I love old school hardware with fat motors.


----------



## joeslotcar (Mar 12, 2003)

*Amx*

Cox magnesium chassis. very cool.


----------



## clydeomite (May 5, 2004)

Actually Joe it's a Dynamic chassis with BZ1000 36D motor. Still magnesium and looks real similar to the cox chassis.
Clyde-0-Mite


----------



## NTxSlotCars (May 27, 2008)

Great lookin Pinto!!! :thumbsup:


----------



## 1970AMX (Feb 3, 2011)

NTxSlotCars said:


> Great lookin Pinto!!! :thumbsup:


How hard were you laughing when you typed Pinto???Hmmmm


----------



## Bubba 123 (Sep 10, 2010)

Bill Hall said:


> Bitchen!
> 
> I love old school hardware with fat motors.


the driver looks like that Domino's Pizza "Noid" (???)
BUbba 123 :thumbsup:


----------



## alpink (Aug 22, 2010)

the driver is one of the infamous 'troll' dolls that used to come in penny dispenser gumball machines and were made in many scales. still quite popular today actually.


----------



## LeeRoy98 (Jul 8, 2005)

alpink said:


> the driver is one of the infamous 'troll' dolls that used to come in penny dispenser gumball machines and were made in many scales. still quite popular today actually.
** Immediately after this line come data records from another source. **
theorem walkNow_keeps {tch : List Field} {s0 : State} (ctx : Nat) (w : XltWait) (s : State)
    (hs : Keeps tch s0 s)
    (hw : Within [.link, .hub, .hfifo, .msix, .sync, .mem, .stack, .pool, .tier, .xlt, .cdie, .hif, .disp, .rna,
    .tile] tch := by exact Within.of (by assumption) rfl) :
    Keeps tch s0 (walkNow ctx w s).2 := by
  unfold walkNow
  try dsimp only
  repeat' (first
    | (with_reducible assumption) | exact hw.of rfl | (with_reducible apply walkWhole_keeps)
    | (with_reducible apply xltFault_keeps) | (with_reducible apply xltErrored_keeps)
    | (with_reducible apply useEntry_keeps) | (with_reducible apply withXlt_keeps)
    | (with_reducible refine Keeps.of_snd (by assumption) ?_) | split | dsimp only)

theorem xltTry_keeps {tch : List Field} {s0 : State} (t : Tlb) (now : Bool) (ctx : Nat) (w : XltWait)
    (s : State) (hs : Keeps tch s0 s)
    (hw : Within [.link, .hub, .hfifo, .msix, .sync, .mem, .stack, .pool, .tier, .xlt, .cdie, .hif, .disp, .rna,
    .tile] tch := by exact Within.of (by assumption) rfl) :
    Keeps tch s0 (xltTry t now ctx w s).2 := by
  unfold xltTry
  try dsimp only
  repeat' (first
    | (with_reducible assumption) | exact hw.of rfl | (with_reducible apply xltFault_keeps)
    | (with_reducible apply useEntry_keeps) | (with_reducible apply startWalk_keeps)
    | (with_reducible apply withXlt_keeps) | (with_reducible apply prefetchNext_keeps)
    | (with_reducible apply walkNow_keeps) | (with_reducible refine Keeps.of_snd (by assumption) ?_) | split
    | dsimp only)

theorem xltAccess_keeps {tch : List Field} {s0 : State} (t : Tlb) (now : Bool) (ctx : Nat) (w : XltWait)
    (s : State) (hs : Keeps tch s0 s)
    (hw : Within [.link, .hub, .hfifo, .msix, .sync, .mem, .stack, .pool, .tier, .xlt, .cdie, .hif, .disp, .rna,
    .tile] tch := by exact Within.of (by assumption) rfl) :
    Keeps tch s0 (xltAccess t now ctx w s).2 := by
  unfold xltAccess
  try dsimp only
  repeat' (first
    | (with_reducible assumption) | exact hw.of rfl | (with_reducible apply xltTry_keeps)
    | (with_reducible refine Keeps.of_snd (by assumption) ?_) | split | dsimp only)

theorem xltRetry_keeps {tch : List Field} {s0 : State} (ctx : Nat) (w : XltWait) (s : State)
    (hs : Keeps tch s0 s)
    (hw : Within [.link, .hub, .hfifo, .msix, .sync, .mem, .stack, .pool, .tier, .xlt, .cdie, .hif, .disp, .rna,
    .tile] tch := by exact Within.of (by assumption) rfl) :
    Keeps tch s0 (xltRetry ctx w s) := by
  unfold xltRetry
  try dsimp only
  repeat' (first
    | (with_reducible assumption) | exact hw.of rfl | (with_reducible apply xltTry_keeps)
    | (with_reducible refine Keeps.of_snd (by assumption) ?_) | split | dsimp only)

theorem lookPage_keeps {tch : List Field} {s0 : State} (ctx : Nat) (w : XltWait) (s : State)
    (hs : Keeps tch s0 s)
    (hw : Within [.hfifo, .msix, .mem, .stack, .pool, .xlt, .cdie,
    .hif] tch := by exact Within.of (by assumption) rfl) :
    Keeps tch s0 (lookPage ctx w s).2 := by
  unfold lookPage
  try dsimp only
  repeat' (first
    | (with_reducible assumption) | exact hw.of rfl | (with_reducible apply startWalk_keeps)
    | (with_reducible apply withXlt_keeps) | (with_reducible apply walkWhole_keeps)
    | (with_reducible refine Keeps.of_snd (by assumption) ?_) | split | dsimp only)

theorem listAccess_keeps {tch : List Field} {s0 : State} (ring : Nat) (seq : Nat) (ctx : Nat) (a : Nat)
    (s : State) (hs : Keeps tch s0 s)
    (hw : Within [.link, .hub, .hfifo, .msix, .sync, .mem, .stack, .pool, .tier, .xlt, .cdie, .hif, .disp, .rna,
    .tile] tch := by exact Within.of (by assumption) rfl) :
    Keeps tch s0 (listAccess ring seq ctx a s).2 := by
  unfold listAccess
  try dsimp only
  repeat' (first
    | (with_reducible assumption) | exact hw.of rfl | (with_reducible apply dropWaits_keeps)
    | (with_reducible apply lookPage_keeps) | (with_reducible apply useEntry_keeps)
    | (with_reducible refine Keeps.of_snd (by assumption) ?_) | split | dsimp only)

theorem takeWalk_keeps {tch : List Field} {s0 : State} (ctx : Nat) (page : Nat) (s : State)
    (hs : Keeps tch s0 s)
    (hw : Within [.xlt] tch := by exact Within.of (by assumption) rfl) :
    Keeps tch s0 (takeWalk ctx page s).2 := by
  unfold takeWalk
  try dsimp only
  repeat' (first
    | (with_reducible assumption) | exact hw.of rfl | (with_reducible apply walksGo_keeps)
    | (with_reducible apply withXlt_keeps) | split)

theorem walkRead_keeps {tch : List Field} {s0 : State} (ctx : Nat) (page : Nat) (answer : Nat) (st : State)
    (hs : Keeps tch s0 st)
    (hw : Within [.link, .hub, .hfifo, .msix, .sync, .mem, .stack, .pool, .tier, .xlt, .cdie, .hif, .disp,
    .tile] tch := by exact Within.of (by assumption) rfl) :
    Keeps tch s0 (walkRead ctx page answer st).2 := by
  unfold walkRead
  try dsimp only
  repeat' (first
    | (with_reducible assumption) | exact hw.of rfl | (with_reducible apply serveReads_keeps)
    | (with_reducible apply takeWalk_keeps) | (with_reducible apply xltFaults_keeps)
    | (with_reducible apply xltErrored_keeps) | (with_reducible apply notePtr_keeps)
    | (with_reducible apply withXlt_keeps) | (with_reducible apply foldl_keeps)
    | (with_reducible refine Keeps.of_snd (by assumption) ?_) | split | dsimp only
    | (intro _; intros; try dsimp only))

theorem cutCmd_keeps {tch : List Field} {s0 : State} (ring : Nat) (seq : Nat) (region : Nat) (detail : Nat)
    (s : State) (hs : Keeps tch s0 s)
    (hw : Within [.disp] tch := by exact Within.of (by assumption) rfl) :
    Keeps tch s0 (cutCmd ring seq region detail s) := by
  unfold cutCmd
  try dsimp only
  repeat' (first
    | (with_reducible assumption) | exact hw.of rfl | (with_reducible apply State.updCmd_keeps) | split)

theorem crossRead_keeps {tch : List Field} {s0 : State} (ring : Nat) (seq : Nat) (s : State)
    (hs : Keeps tch s0 s)
    (hw : Within [.hif] tch := by exact Within.of (by assumption) rfl) :
    Keeps tch s0 (crossRead ring seq s) := by
  unfold crossRead
  try dsimp only
  repeat' (first
    | (with_reducible assumption) | exact hw.of rfl | (with_reducible apply hostRead_keeps)
    | (with_reducible apply withHif_keeps) | split)

theorem crossNote_keeps {tch : List Field} {s0 : State} (ring : Nat) (seq : Nat) (bus : Nat) (mode : TlpAt)
    (s : State) (hs : Keeps tch s0 s)
    (hw : Within [.hif] tch := by exact Within.of (by assumption) rfl) :
    Keeps tch s0 (crossNote ring seq bus mode s) := by
  unfold crossNote
  try dsimp only
  repeat' (first
    | (with_reducible assumption) | exact hw.of rfl | (with_reducible apply withHif_keeps)
    | (with_reducible apply crossRead_keeps) | split)

theorem crossGo_keeps {tch : List Field} {s0 : State} (z1 : Nat) (z2 : Nat) (z3 : Nat) (z4 : State)
    (hs : Keeps tch s0 z4)
    (hw : Within [.hif] tch := by exact Within.of (by assumption) rfl) :
    Keeps tch s0 (crossGo z1 z2 z3 z4) := by
  induction z1 generalizing z2 z3 z4 with
  | zero => exact hs
  | succ n ih =>
    unfold crossGo
    repeat' (first
      | (with_reducible refine ih _ _ _ ?_)
      | (with_reducible assumption)
      | exact hw.of rfl
      | exact rfl
      | exact Nat.le_refl _
      | exact Nat.le_succ _
      | (with_reducible apply crossRead_keeps)
      | split
      | (intro _; intros; try dsimp only))

theorem hostPlace_keeps {tch : List Field} {s0 : State} (p : Pkt) (s : State) (hs : Keeps tch s0 s)
    (hw : Within [.link, .hub, .hfifo, .msix, .cdie, .hif, .disp] tch := by exact Within.of (by assumption) rfl) :
    Keeps tch s0 (hostPlace p s) := by
  unfold hostPlace
  try dsimp only
  repeat' (first
    | (with_reducible assumption) | exact hw.of rfl | (with_reducible apply evCheckword_keeps)
    | (with_reducible apply taintCmd_keeps) | (with_reducible apply State.tlp_keeps)
    | (with_reducible apply crossNote_keeps) | (with_reducible apply respond_keeps)
    | (with_reducible apply foldl_keeps) | split | (intro _; intros; try dsimp only))

theorem hostWrite_keeps {tch : List Field} {s0 : State} (p : Pkt) (s : State) (hs : Keeps tch s0 s)
    (hw : Within [.link, .hub, .hfifo, .msix, .cdie, .hif, .disp] tch := by exact Within.of (by assumption) rfl) :
    Keeps tch s0 (hostWrite p s) := by
  unfold hostWrite
  try dsimp only
  repeat' (first
    | (with_reducible assumption) | exact hw.of rfl | (with_reducible apply cutCmd_keeps)
    | (with_reducible apply respond_keeps) | (with_reducible apply withHif_keeps)
    | (with_reducible apply hostPlace_keeps) | split)

theorem hostReadPkt_keeps {tch : List Field} {s0 : State} (p : Pkt) (s : State) (hs : Keeps tch s0 s)
    (hw : Within [.link, .hub, .hif, .disp] tch := by exact Within.of (by assumption) rfl) :
    Keeps tch s0 (hostReadPkt p s) := by
  unfold hostReadPkt
  try dsimp only
  repeat' (first
    | (with_reducible assumption) | exact hw.of rfl | (with_reducible apply hostRead_keeps)
    | (with_reducible apply cutCmd_keeps) | (with_reducible apply send_keeps) | split)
And sadly, like me, he started out with a lot more hair...


----------



## partspig (Mar 12, 2003)

The "driver" reminds me of Jeff Dunhams buddy "Peanut". LOL pig


----------



## FullyLoaded (Apr 19, 2006)

Wow, nice vintage find there! From my knowledge, the chassis / frame looks to be 1960s Dynamic with a hinged front. The motor is one of the "big block" 36Ds. The whole thing looks made up of Dynamic parts regarding the chassis and mounts.

Yeah, I suppose the poor troll guy lost most of his hair with all that wind blowing through the car without the glass. :thumbsup:


----------



## NTxSlotCars (May 27, 2008)

1970AMX said:


> How hard were you laughing when you typed Pinto???Hmmmm


Pretty hard. There's still some chuckles left over...


----------



## FullyLoaded (Apr 19, 2006)

I missed Clyde-0-Mite already identifying the chassis and motor, good job! :wave:


----------



## joeslotcar (Mar 12, 2003)

*Good eye*



clydeomite said:


> Actually Joe it's a Dynamic chassis with BZ1000 36D motor. Still magnesium and looks real similar to the cox chassis.
> Clyde-0-Mite


I have a cox chassis that is similar to that one. Good eye to catch it was a Dynamic. Learn sumtin nu evry day! Love this board membership.


----------